→ **Work to complete**: Each line below has to be output exactly, from first to last.

→ **Records for the task**:
==================================================
/-- Passing an instruction's bytes completes it (R86, R87), seen from a context whose RETIRED is one lower. -/
theorem advance_completed (c : Ctx) (n : Word) (len : Nat) (h : c.retired = n + 1) :
    Completed { c with retired := n } (c.advance len) len := by
  refine ⟨by rw [Ctx.advance_retired, h], Ctx.advance_straight c len, ?_, ?_, ?_⟩
  all_goals
    intro hk
    simp only [Ctx.advance, hk, if_false]
  · intro hmore
    simp [Nat.lt_of_not_le hmore]
  · intro hlast hagain
    simp [Nat.not_lt.mpr hlast, hagain]
  · intro hlast hend
    simp [Nat.not_lt.mpr hlast, hend]

/-! What a step does. -/

/-- The instructions at hand, as a clause has it (R15, R18, R85-R87). -/
theorem step_fetches (s : State) (ws : List (BitVec 32)) (hf : Fetches s) (h : CodeAt s s.ctx.pc ws) :
    let w := ws.headD 0
    let cl := s.ctx.cl
    let skips := cl.kind = .whenSkip ∨ (cl.kind = .rpt ∧ cl.rem = 0)
    (cl.kind ≠ .none → ungovernable w = true → hasLength w = true → step s = exec (.illegal w) (ticked s)) ∧
    (cl.kind ≠ .none → ungovernable w = false → skips → hasLength w = true → ∃ t, step s = .next t ∧ SameElse s t ∧
      Completed { s.ctx with retired := t.ctx.retired - 1 } t.ctx (4 * ws.length) ∧ t.ctx.retired = s.ctx.retired ∧
      t.ctx.regs = s.ctx.regs) ∧
    ((cl.kind = .none ∨ (ungovernable w = false ∧ ¬ skips)) →
      (∀ i, decodeWords ws = .ok i → step s = exec i (ticked s)) ∧
      (∀ e, decodeWords ws = .error e → step s = exec (.illegal w) (ticked s))) := by
  intro w cl skips
  obtain ⟨e0, e1, hdec, hfetch⟩ := fetchFresh_codeAt s ws hf h
  have hlen : ws.length = 1 + fLen w := (fetchExt_codeAt s _ ws hf h).2.1
  have hnext : fetchNext s = if hasLength w then judge s w e0 e1 else .run (.illegal w) s :=
    (fetchNext_fetches s hf).trans hfetch
  have hagenda : s.agenda = [] := hf.1
  refine ⟨fun hk hu hl => ?_, fun hk hu hs hl => ?_, fun hg => ?_⟩
  · refine step_run s _ hagenda ?_
    rw [hnext, hl, if_pos rfl, judge_ungovernable s w e0 e1 hk hu]
  · have hskip : fetchNext s = .skipped (s.setCtx (s.ctx.advance (4 + 4 * fLen w))) := by
      rw [hnext, hl, if_pos rfl, judge_skips s w e0 e1 hu ((Clause.skips_iff _).mpr hs)]
    have hbytes : 4 + 4 * fLen w = 4 * ws.length := by rw [hlen]; omega
    refine ⟨_, step_skipped s _ hagenda hskip, ?_, ?_, ?_, ?_⟩
    · simp [SameElse]
    · rw [State.ctx_setCtx, hbytes, Ctx.advance_retired]
      exact advance_completed s.ctx _ _ (BitVec.sub_add_cancel s.ctx.retired 1).symm
    · simp
    · simp
  · have hs : s.ctx.cl.skips = false := by
      rcases hg with hk | ⟨-, hno⟩
      · exact Clause.skips_none _ hk
      · exact Bool.eq_false_iff.mpr fun hyes => hno ((Clause.skips_iff _).mp hyes)
    have hpos : cl.kind = .none ∨ ungovernable w = false := hg.imp id And.left
    rw [hdec]
    refine ⟨fun i hi => step_run s _ hagenda ?_, fun e he => step_run s _ hagenda ?_⟩
    · cases hl : hasLength w with
      | true => rw [hnext, hl, if_pos rfl, judge_ok s w e0 e1 hpos hs i hi]
      | false =>
        obtain ⟨e, he⟩ := decode_noLength w e0 e1 hl
        cases hi.symm.trans he
    · cases hl : hasLength w with
      | true => rw [hnext, hl, if_pos rfl, judge_error s w e0 e1 hpos hs e he]
      | false => rw [hnext, hl]; rfl

/-- A waiting context tries its instruction again, on a core in service (R74). -/
theorem step_waiting (s : State) (w : Sys2Proof.Machine.Waiting) (ha : s.agenda = []) (hh : s.ctx.halted = false)
    (hst : s.ctx.st = .running ∨ s.ctx.st = .waiting) (hw : s.ctx.wait = some w)
    (hp : ∀ t, s.cur = .thread t → s.waitsPage (.thread t) = false) (hr : s.coreRuns s.cur = true) :
    step s = exec w.instr (ticked s) :=
  step_run s _ ha (fetchNext_waiting s w (live_cur s hh hst hp) hr hw)

/-- A halted context issues nothing. -/
theorem step_halted (s : State) (ha : s.agenda = []) (hh : s.ctx.halted = true) : step s = .next (ticked s) := by
  refine step_rest s ha ?_
  have hl : s.live s.cur = false := by simp [State.live, hh]
  simp only [fetchNext, hl, Bool.false_and, Bool.false_eq_true, if_false]

/-- BRK's word at an aligned pc traps with BREAK at its own address, whatever follows it (R342). -/
theorem step_brk (s : State) (hpc : s.ctx.pc.toNat % 4 = 0) (hf : Fetches s) (hk : s.ctx.cl.kind = .none)
    (hw : codeWord s s.ctx.pc = some 0x9C0000C0) :
    ∃ t, step s = .next t ∧ Trapped (ticked s) t 0x08 s.ctx.pc s.ctx.pc 0 := by
  have hdec : decodeWords [0x9C0000C0] = .ok .brk := decodeWords_encode .brk rfl rfl
  have hstep : step s = exec .brk (ticked s) :=
    ((step_fetches s [0x9C0000C0] hf ⟨hw, by decide⟩).2.2 (.inl hk)).1 .brk hdec
  have htrap := trapHere_trapped (ticked s) cBreak (ticked s).ctx.pc 0
  rw [and_not_three_of_aligned (ticked s).ctx.pc hpc] at htrap
  exact ⟨_, hstep, htrap⟩
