-- ==== Sys2Proof/Machine/Operands.lean ====
section
/-! DEFINITION. The operand forms: a validated register operand (R73), the effective address of `load` and `store` with
its window check (R37), and the fullness of the stack (R132). An immediate is its whole cell (R54). -/

namespace Sys2Proof.Machine

/-- A register operand: the register its cell names goes to `k`; a cell that is no register id raises ILLEGAL_OPERAND
in `stop`, the state with the program counter past the cell just read, before any other effect (R73, R181). -/
def withReg (c : Word) (stop : State) (k : Reg → Out) : Out :=
  match regOf c with
  | some r => k r
  | none => .next (stop.raise .illegalOperand)

/-- `EA = (SB - ssize) + D + n + 1` over unbounded integers (R37). -/
def State.effAddr (s : State) (n : Word) : Int := s.sp + (s.reg .D).toInt + n.toInt + 1

/-- The currently used stack window `[SB - ssize + 1, SB]` (R19, R37). -/
abbrev State.inWindow (s : State) (ea : Int) : Prop := s.sp + 1 ≤ ea ∧ ea ≤ s.sb

/-- "stack is full (stack_size == stack_bottom_index - stack_top_index + 1)" (R132). -/
abbrev State.stackFull (s : State) : Prop := (s.ssize : Int) = s.sb - s.st + 1

end Sys2Proof.Machine
end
==================================================
→ **Exercise solution**:
/-- Passing an instruction's bytes completes it (R86, R87), seen from a context whose RETIRED is one lower. -/
theorem advance_completed (c : Ctx) (n : Word) (len : Nat) (h : c.retired = n + 1) :
    Completed { c with retired := n } (c.advance len) len := by
  refine ⟨by rw [Ctx.advance_retired, h], Ctx.advance_straight c len, ?_, ?_, ?_⟩
  all_goals
    intro hk
    simp only [Ctx.advance, hk, if_false]
  · intro hmore
    simp [Nat.lt_of_not_le hmore]
  · intro hlast hagain
    simp [Nat.not_lt.mpr hlast, hagain]
  · intro hlast hend
    simp [Nat.not_lt.mpr hlast, hend]

/-! What a step does. -/

/-- The instructions at hand, as a clause has it (R15, R18, R85-R87). -/
theorem step_fetches (s : State) (ws : List (BitVec 32)) (hf : Fetches s) (h : CodeAt s s.ctx.pc ws) :
    let w := ws.headD 0
    let cl := s.ctx.cl
    let skips := cl.kind = .whenSkip ∨ (cl.kind = .rpt ∧ cl.rem = 0)
    (cl.kind ≠ .none → ungovernable w = true → hasLength w = true → step s = exec (.illegal w) (ticked s)) ∧
    (cl.kind ≠ .none → ungovernable w = false → skips → hasLength w = true → ∃ t, step s = .next t ∧ SameElse s t ∧
      Completed { s.ctx with retired := t.ctx.retired - 1 } t.ctx (4 * ws.length) ∧ t.ctx.retired = s.ctx.retired ∧
      t.ctx.regs = s.ctx.regs) ∧
    ((cl.kind = .none ∨ (ungovernable w = false ∧ ¬ skips)) →
      (∀ i, decodeWords ws = .ok i → step s = exec i (ticked s)) ∧
      (∀ e, decodeWords ws = .error e → step s = exec (.illegal w) (ticked s))) := by
  intro w cl skips
  obtain ⟨e0, e1, hdec, hfetch⟩ := fetchFresh_codeAt s ws hf h
  have hlen : ws.length = 1 + fLen w := (fetchExt_codeAt s _ ws hf h).2.1
  have hnext : fetchNext s = if hasLength w then judge s w e0 e1 else .run (.illegal w) s :=
    (fetchNext_fetches s hf).trans hfetch
  have hagenda : s.agenda = [] := hf.1
  refine ⟨fun hk hu hl => ?_, fun hk hu hs hl => ?_, fun hg => ?_⟩
  · refine step_run s _ hagenda ?_
    rw [hnext, hl, if_pos rfl, judge_ungovernable s w e0 e1 hk hu]
  · have hskip : fetchNext s = .skipped (s.setCtx (s.ctx.advance (4 + 4 * fLen w))) := by
      rw [hnext, hl, if_pos rfl, judge_skips s w e0 e1 hu ((Clause.skips_iff _).mpr hs)]
    have hbytes : 4 + 4 * fLen w = 4 * ws.length := by rw [hlen]; omega
    refine ⟨_, step_skipped s _ hagenda hskip, ?_, ?_, ?_, ?_⟩
    · simp [SameElse]
    · rw [State.ctx_setCtx, hbytes, Ctx.advance_retired]
      exact advance_completed s.ctx _ _ (BitVec.sub_add_cancel s.ctx.retired 1).symm
    · simp
    · simp
  · have hs : s.ctx.cl.skips = false := by
      rcases hg with hk | ⟨-, hno⟩
      · exact Clause.skips_none _ hk
      · exact Bool.eq_false_iff.mpr fun hyes => hno ((Clause.skips_iff _).mp hyes)
    have hpos : cl.kind = .none ∨ ungovernable w = false := hg.imp id And.left
    rw [hdec]
    refine ⟨fun i hi => step_run s _ hagenda ?_, fun e he => step_run s _ hagenda ?_⟩
    · cases hl : hasLength w with
      | true => rw [hnext, hl, if_pos rfl, judge_ok s w e0 e1 hpos hs i hi]
      | false =>
        obtain ⟨e, he⟩ := decode_noLength w e0 e1 hl
        cases hi.symm.trans he
    · cases hl : hasLength w with
      | true => rw [hnext, hl, if_pos rfl, judge_error s w e0 e1 hpos hs e he]
      | false => rw [hnext, hl]; rfl

/-- A waiting context tries its instruction again, on a core in service (R74). -/
theorem step_waiting (s : State) (w : Sys2Proof.Machine.Waiting) (ha : s.agenda = []) (hh : s.ctx.halted = false)
    (hst : s.ctx.st = .running ∨ s.ctx.st = .waiting) (hw : s.ctx.wait = some w)
    (hp : ∀ t, s.cur = .thread t → s.waitsPage (.thread t) = false) (hr : s.coreRuns s.cur = true) :
    step s = exec w.instr (ticked s) :=
  step_run s _ ha (fetchNext_waiting s w (live_cur s hh hst hp) hr hw)

/-- A halted context issues nothing. -/
theorem step_halted (s : State) (ha : s.agenda = []) (hh : s.ctx.halted = true) : step s = .next (ticked s) := by
  refine step_rest s ha ?_
  have hl : s.live s.cur = false := by simp [State.live, hh]
  simp only [fetchNext, hl, Bool.false_and, Bool.false_eq_true, if_false]

/-- BRK's word at an aligned pc traps with BREAK at its own address, whatever follows it (R342). -/
theorem step_brk (s : State) (hpc : s.ctx.pc.toNat % 4 = 0) (hf : Fetches s) (hk : s.ctx.cl.kind = .none)
    (hw : codeWord s s.ctx.pc = some 0x9C0000C0) :
    ∃ t, step s = .next t ∧ Trapped (ticked s) t 0x08 s.ctx.pc s.ctx.pc 0 := by
  have hdec : decodeWords [0x9C0000C0] = .ok .brk := decodeWords_encode .brk rfl rfl
  have hstep : step s = exec .brk (ticked s) :=
    ((step_fetches s [0x9C0000C0] hf ⟨hw, by decide⟩).2.2 (.inl hk)).1 .brk hdec
  have htrap := trapHere_trapped (ticked s) cBreak (ticked s).ctx.pc 0
  rw [and_not_three_of_aligned (ticked s).ctx.pc hpc] at htrap
  exact ⟨_, hstep, htrap⟩
-- ==== Sys2Proof/Machine/Operands.lean ====
section
/-! DEFINITION. The operand forms: a validated register operand (R73), the effective address of `load` and `store` with
its window check (R37), and the fullness of the stack (R132). An immediate is its whole cell (R54). -/

namespace Sys2Proof.Machine

/-- A register operand: the register its cell names goes to `k`; a cell that is no register id raises ILLEGAL_OPERAND
in `stop`, the state with the program counter past the cell just read, before any other effect (R73, R181). -/
def withReg (c : Word) (stop : State) (k : Reg → Out) : Out :=
  match regOf c with
  | some r => k r
  | none => .next (stop.raise .illegalOperand)

/-- `EA = (SB - ssize) + D + n + 1` over unbounded integers (R37). -/
def State.effAddr (s : State) (n : Word) : Int := s.sp + (s.reg .D).toInt + n.toInt + 1

/-- The currently used stack window `[SB - ssize + 1, SB]` (R19, R37). -/
abbrev State.inWindow (s : State) (ea : Int) : Prop := s.sp + 1 ≤ ea ∧ ea ≤ s.sb

/-- "stack is full (stack_size == stack_bottom_index - stack_top_index + 1)" (R132). -/
abbrev State.stackFull (s : State) : Prop := (s.ssize : Int) = s.sb - s.st + 1

end Sys2Proof.Machine
end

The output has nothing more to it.